Contemplate the long-term dental well being of a affected person with out a common brushing schedule. A superficial assessment of his enamel may not reveal any seen cavities, however a deeper evaluation may uncover poor well being of the gums. Additional dialogue with the affected person might in flip reveal an ad-hoc and unrefined dedication to oral upkeep. These precursor indicators would counsel a chance of future oral well being considerations not evident from a superficial dental assessment.
This proactive posture suits inside trendy resilience methods, akin to these articulated in NIST SP 800-160. The NIST normal frames safety as a continuum of prevention, detection, and restoration. Incorporating consideration to precursor exercise strengthens prevention and permits speedy restoration if compromise happens.
This isn’t to low cost crimson flags utterly. Somewhat, they need to be seen as a part of a spectrum: late-stage indicators or management gaps that complement early warning indicators and deeper data safety program well being checks.

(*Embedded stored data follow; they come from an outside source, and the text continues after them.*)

/-! ## takeCommand -/

@[simp] theorem takeCommand_acts (rest : List HostAct) : (s.takeCommand rest).acts = rest := rfl
@[simp] theorem takeCommand_pc (rest : List HostAct) : (s.takeCommand rest).pc = s.pc + 1 := rfl
@[simp] theorem takeCommand_input (rest : List HostAct) : (s.takeCommand rest).input = s.input := rfl
@[simp] theorem takeCommand_output (rest : List HostAct) : (s.takeCommand rest).output = s.output := rfl
@[simp] theorem takeCommand_env (rest : List HostAct) : (s.takeCommand rest).env = s.env := rfl
@[simp] theorem takeCommand_cfg (rest : List HostAct) : (s.takeCommand rest).cfg = s.cfg := rfl
@[simp] theorem takeCommand_x (rest : List HostAct) : (s.takeCommand rest).x = s.x := rfl
@[simp] theorem takeCommand_b (rest : List HostAct) : (s.takeCommand rest).b = s.b := rfl
@[simp] theorem takeCommand_fault (rest : List HostAct) : (s.takeCommand rest).fault = s.fault := rfl
@[simp] theorem takeCommand_eos (rest : List HostAct) : (s.takeCommand rest).eos = s.eos := rfl
@[simp] theorem takeCommand_report (rest : List HostAct) : (s.takeCommand rest).report = s.report := rfl
@[simp] theorem takeCommand_hamB (rest : List HostAct) : (s.takeCommand rest).hamB = s.hamB := rfl
@[simp] theorem takeCommand_crcN (rest : List HostAct) : (s.takeCommand rest).crcN = s.crcN := rfl
@[simp] theorem takeCommand_crcCorr (rest : List HostAct) : (s.takeCommand rest).crcCorr = s.crcCorr := rfl
@[simp] theorem takeCommand_ham (rest : List HostAct) : (s.takeCommand rest).ham = s.ham := rfl
@[simp] theorem takeCommand_crc (rest : List HostAct) : (s.takeCommand rest).crc = s.crc := rfl
@[simp] theorem takeCommand_progress (rest : List HostAct) : (s.takeCommand rest).progress = s.progress := rfl
@[simp] theorem takeCommand_reader (rest : List HostAct) : (s.takeCommand rest).reader = s.reader := rfl
@[simp] theorem takeCommand_writer (rest : List HostAct) : (s.takeCommand rest).writer = s.writer := rfl
@[simp] theorem takeCommand_hist (rest : List HostAct) : (s.takeCommand rest).hist = s.hist := rfl
@[simp] theorem takeCommand_codes (rest : List HostAct) : (s.takeCommand rest).codes = s.codes := rfl
@[simp] theorem takeCommand_tree (rest : List HostAct) : (s.takeCommand rest).tree = s.tree := rfl
@[simp] theorem takeCommand_cur (rest : List HostAct) : (s.takeCommand rest).cur = s.cur := rfl

/-! ## afterJob -/

@[simp] theorem afterJob_acts (e : Job × Report) : (s.afterJob e).acts = s.acts := rfl
@[simp] theorem afterJob_pc (e : Job × Report) : (s.afterJob e).pc = s.pc := rfl
@[simp] theorem afterJob_input (e : Job × Report) : (s.afterJob e).input = s.input := rfl
@[simp] theorem afterJob_output (e : Job × Report) : (s.afterJob e).output = e.1.out := rfl
@[simp] theorem afterJob_env (e : Job × Report) : (s.afterJob e).env = e.1.env := rfl
@[simp] theorem afterJob_cfg (e : Job × Report) : (s.afterJob e).cfg = s.cfg := rfl
@[simp] theorem afterJob_x (e : Job × Report) : (s.afterJob e).x = s.x := rfl
@[simp] theorem afterJob_b (e : Job × Report) : (s.afterJob e).b = s.b := rfl
@[simp] theorem afterJob_fault (e : Job × Report) : (s.afterJob e).fault = s.fault := rfl
@[simp] theorem afterJob_eos (e : Job × Report) : (s.afterJob e).eos = s.eos := rfl
@[simp] theorem afterJob_report (e : Job × Report) : (s.afterJob e).report = e.2 := rfl
@[simp] theorem afterJob_hamB (e : Job × Report) : (s.afterJob e).hamB = s.hamB := rfl
@[simp] theorem afterJob_crcN (e : Job × Report) : (s.afterJob e).crcN = s.crcN := rfl
@[simp] theorem afterJob_crcCorr (e : Job × Report) : (s.afterJob e).crcCorr = s.crcCorr := rfl
@[simp] theorem afterJob_ham (e : Job × Report) : (s.afterJob e).ham = s.ham := rfl
@[simp] theorem afterJob_crc (e : Job × Report) : (s.afterJob e).crc = s.crc := rfl
@[simp] theorem afterJob_progress (e : Job × Report) : (s.afterJob e).progress = e.1.progress := rfl
@[simp] theorem afterJob_reader (e : Job × Report) : (s.afterJob e).reader = s.reader := rfl
@[simp] theorem afterJob_writer (e : Job × Report) : (s.afterJob e).writer = s.writer := rfl
@[simp] theorem afterJob_hist (e : Job × Report) : (s.afterJob e).hist = s.hist := rfl
@[simp] theorem afterJob_codes (e : Job × Report) : (s.afterJob e).codes = s.codes := rfl
@[simp] theorem afterJob_tree (e : Job × Report) : (s.afterJob e).tree = s.tree := rfl
@[simp] theorem afterJob_cur (e : Job × Report) : (s.afterJob e).cur = s.cur := rfl

/-! ## afterHamJob -/

@[simp] theorem afterHamJob_acts (e : Job × Report) : (s.afterHamJob e).acts = s.acts := rfl
@[simp] theorem afterHamJob_pc (e : Job × Report) : (s.afterHamJob e).pc = s.pc := rfl
@[simp] theorem afterHamJob_input (e : Job × Report) : (s.afterHamJob e).input = s.input := rfl
@[simp] theorem afterHamJob_output (e : Job × Report) : (s.afterHamJob e).output = e.1.out := rfl
@[simp] theorem afterHamJob_env (e : Job × Report) : (s.afterHamJob e).env = e.1.env := rfl
@[simp] theorem afterHamJob_cfg (e : Job × Report) : (s.afterHamJob e).cfg = s.cfg := rfl
@[simp] theorem afterHamJob_x (e : Job × Report) : (s.afterHamJob e).x = s.x := rfl
@[simp] theorem afterHamJob_b (e : Job × Report) : (s.afterHamJob e).b = s.b := rfl
@[simp] theorem afterHamJob_fault (e : Job × Report) : (s.afterHamJob e).fault = s.fault := rfl
@[simp] theorem afterHamJob_eos (e : Job × Report) : (s.afterHamJob e).eos = s.eos := rfl
@[simp] theorem afterHamJob_report (e : Job × Report) : (s.afterHamJob e).report = e.2 := rfl
@[simp] theorem afterHamJob_hamB (e : Job × Report) : (s.afterHamJob e).hamB = s.hamB := rfl
@[simp] theorem afterHamJob_crcN (e : Job × Report) : (s.afterHamJob e).crcN = s.crcN := rfl
@[simp] theorem afterHamJob_crcCorr (e : Job × Report) : (s.afterHamJob e).crcCorr = s.crcCorr := rfl
@[simp] theorem afterHamJob_ham (e : Job × Report) : (s.afterHamJob e).ham = e.1.counts := rfl
@[simp] theorem afterHamJob_crc (e : Job × Report) : (s.afterHamJob e).crc = s.crc := rfl
@[simp] theorem afterHamJob_progress (e : Job × Report) : (s.afterHamJob e).progress = e.1.progress := rfl
@[simp] theorem afterHamJob_reader (e : Job × Report) : (s.afterHamJob e).reader = s.reader := rfl
@[simp] theorem afterHamJob_writer (e : Job × Report) : (s.afterHamJob e).writer = s.writer := rfl
@[simp] theorem afterHamJob_hist (e : Job × Report) : (s.afterHamJob e).hist = s.hist := rfl
@[simp] theorem afterHamJob_codes (e : Job × Report) : (s.afterHamJob e).codes = s.codes := rfl
@[simp] theorem afterHamJob_tree (e : Job × Report) : (s.afterHamJob e).tree = s.tree := rfl
@[simp] theorem afterHamJob_cur (e : Job × Report) : (s.afterHamJob e).cur = s.cur := rfl

/-! ## afterCrcJob -/

@[simp] theorem afterCrcJob_acts (e : Job × Report) : (s.afterCrcJob e).acts = s.acts := rfl
@[simp] theorem afterCrcJob_pc (e : Job × Report) : (s.afterCrcJob e).pc = s.pc := rfl
@[simp] theorem afterCrcJob_input (e : Job × Report) : (s.afterCrcJob e).input = s.input := rfl
@[simp] theorem afterCrcJob_output (e : Job × Report) : (s.afterCrcJob e).output = e.1.out := rfl
@[simp] theorem afterCrcJob_env (e : Job × Report) : (s.afterCrcJob e).env = e.1.env := rfl
@[simp] theorem afterCrcJob_cfg (e : Job × Report) : (s.afterCrcJob e).cfg = s.cfg := rfl
@[simp] theorem afterCrcJob_x (e : Job × Report) : (s.afterCrcJob e).x = s.x := rfl
@[simp] theorem afterCrcJob_b (e : Job × Report) : (s.afterCrcJob e).b = s.b := rfl
@[simp] theorem afterCrcJob_fault (e : Job × Report) : (s.afterCrcJob e).fault = s.fault := rfl
@[simp] theorem afterCrcJob_eos (e : Job × Report) : (s.afterCrcJob e).eos = s.eos := rfl
@[simp] theorem afterCrcJob_report (e : Job × Report) : (s.afterCrcJob e).report = e.2 := rfl
@[simp] theorem afterCrcJob_hamB (e : Job × Report) : (s.afterCrcJob e).hamB = s.hamB := rfl
@[simp] theorem afterCrcJob_crcN (e : Job × Report) : (s.afterCrcJob e).crcN = s.crcN := rfl
@[simp] theorem afterCrcJob_crcCorr (e : Job × Report) : (s.afterCrcJob e).crcCorr = s.crcCorr := rfl
@[simp] theorem afterCrcJob_ham (e : Job × Report) : (s.afterCrcJob e).ham = s.ham := rfl
@[simp] theorem afterCrcJob_crc (e : Job × Report) : (s.afterCrcJob e).crc = e.1.counts := rfl
@[simp] theorem afterCrcJob_progress (e : Job × Report) : (s.afterCrcJob e).progress = e.1.progress := rfl
@[simp] theorem afterCrcJob_reader (e : Job × Report) : (s.afterCrcJob e).reader = s.reader := rfl
@[simp] theorem afterCrcJob_writer (e : Job × Report) : (s.afterCrcJob e).writer = s.writer := rfl
@[simp] theorem afterCrcJob_hist (e : Job × Report) : (s.afterCrcJob e).hist = s.hist := rfl
@[simp] theorem afterCrcJob_codes (e : Job × Report) : (s.afterCrcJob e).codes = s.codes := rfl
@[simp] theorem afterCrcJob_tree (e : Job × Report) : (s.afterCrcJob e).tree = s.tree := rfl
@[simp] theorem afterCrcJob_cur (e : Job × Report) : (s.afterCrcJob e).cur = s.cur := rfl

/-! ## afterCount -/

@[simp] theorem afterCount_acts (j : Job) (h : Hist) (p : Nat) (r : Report) : (s.afterCount j h p r).acts = s.acts := rfl
@[simp] theorem afterCount_pc (j : Job) (h : Hist) (p : Nat) (r : Report) : (s.afterCount j h p r).pc = s.pc := rfl
@[simp] theorem afterCount_input (j : Job) (h : Hist) (p : Nat) (r : Report) : (s.afterCount j h p r).input = s.input := rfl
@[simp] theorem afterCount_output (j : Job) (h : Hist) (p : Nat) (r : Report) : (s.afterCount j h p r).output = s.output := rfl
@[simp] theorem afterCount_env (j : Job) (h : Hist) (p : Nat) (r : Report) : (s.afterCount j h p r).env = j.env := rfl
@[simp] theorem afterCount_cfg (j : Job) (h : Hist) (p : Nat) (r : Report) : (s.afterCount j h p r).cfg = s.cfg := rfl
@[simp] theorem afterCount_x (j : Job) (h : Hist) (p : Nat) (r : Report) : (s.afterCount j h p r).x = s.x := rfl
@[simp] theorem afterCount_b (j : Job) (h : Hist) (p : Nat) (r : Report) : (s.afterCount j h p r).b = s.b := rfl
@[simp] theorem afterCount_fault (j : Job) (h : Hist) (p : Nat) (r : Report) : (s.afterCount j h p r).fault = s.fault := rfl
@[simp] theorem afterCount_eos (j : Job) (h : Hist) (p : Nat) (r : Report) : (s.afterCount j h p r).eos = s.eos := rfl
@[simp] theorem afterCount_report (j : Job) (h : Hist) (p : Nat) (r : Report) : (s.afterCount j h p r).report = r := rfl
@[simp] theorem afterCount_hamB (j : Job) (h : Hist) (p : Nat) (r : Report) : (s.afterCount j h p r).hamB = s.hamB := rfl
@[simp] theorem afterCount_crcN (j : Job) (h : Hist) (p : Nat) (r : Report) : (s.afterCount j h p r).crcN = s.crcN := rfl
@[simp] theorem afterCount_crcCorr (j : Job) (h : Hist) (p : Nat) (r : Report) : (s.afterCount j h p r).crcCorr = s.crcCorr := rfl
@[simp] theorem afterCount_ham (j : Job) (h : Hist) (p : Nat) (r : Report) : (s.afterCount j h p r).ham = s.ham := rfl
@[simp] theorem afterCount_crc (j : Job) (h : Hist) (p : Nat) (r : Report) : (s.afterCount j h p r).crc = s.crc := rfl
@[simp] theorem afterCount_progress (j : Job) (h : Hist) (p : Nat) (r : Report) : (s.afterCount j h p r).progress = p := rfl
@[simp] theorem afterCount_reader (j : Job) (h : Hist) (p : Nat) (r : Report) : (s.afterCount j h p r).reader = s.reader := rfl
@[simp] theorem afterCount_writer (j : Job) (h : Hist) (p : Nat) (r : Report) : (s.afterCount j h p r).writer = s.writer := rfl
@[simp] theorem afterCount_hist (j : Job) (h : Hist) (p : Nat) (r : Report) : (s.afterCount j h p r).hist = h := rfl
@[simp] theorem afterCount_codes (j : Job) (h : Hist) (p : Nat) (r : Report) : (s.afterCount j h p r).codes = s.codes := rfl
@[simp] theorem afterCount_tree (j : Job) (h : Hist) (p : Nat) (r : Report) : (s.afterCount j h p r).tree = s.tree := rfl
@[simp] theorem afterCount_cur (j : Job) (h : Hist) (p : Nat) (r : Report) : (s.afterCount j h p r).cur = s.cur := rfl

By layering detection throughout that spectrum, organizations achieve true pre-emption.
Past improved detective capabilities, companies are incentivized to spend money on self-analysis past the lens of crimson flags by cyber insurance coverage carriers, who’re more and more anticipating proof of preventative controls and infrequently elevate premiums or deny protection for ignored or unaddressed warnings. Monitoring anomalies not solely improves safety posture but additionally aligns with insurance coverage necessities and reduces monetary and reputational threat, and this monitoring is enriched and improved when pushed by means of cybersecurity opinions of risk, vulnerability, and residual threat.
Wrapping up, the adoption of the phrase “Purple Flags” in cybersecurity borrows the post-event detection framework typically from its precursor in Fraud Prevention, however its adoption within the context of cyber posture towards the highest underwriting considerations should not preclude evaluation of extra foundational flaws. At the moment the sphere wants language and fashions that emphasize anticipation and early disruption relatively than ready for disaster or aligning a cybersecurity program to antiquated phrases to mis-prioritize management parts of a program.
The content material supplied herein is for normal informational functions solely and shouldn’t be construed as authorized, regulatory, compliance, or cybersecurity recommendation. Organizations ought to seek the advice of their very own authorized, compliance, or cybersecurity professionals relating to particular obligations and threat administration methods. Whereas LevelBlue’s Managed Menace Detection and Response options are designed to assist risk detection and response on the endpoint degree, they don’t seem to be an alternative to complete community monitoring, vulnerability administration, or a full cybersecurity program.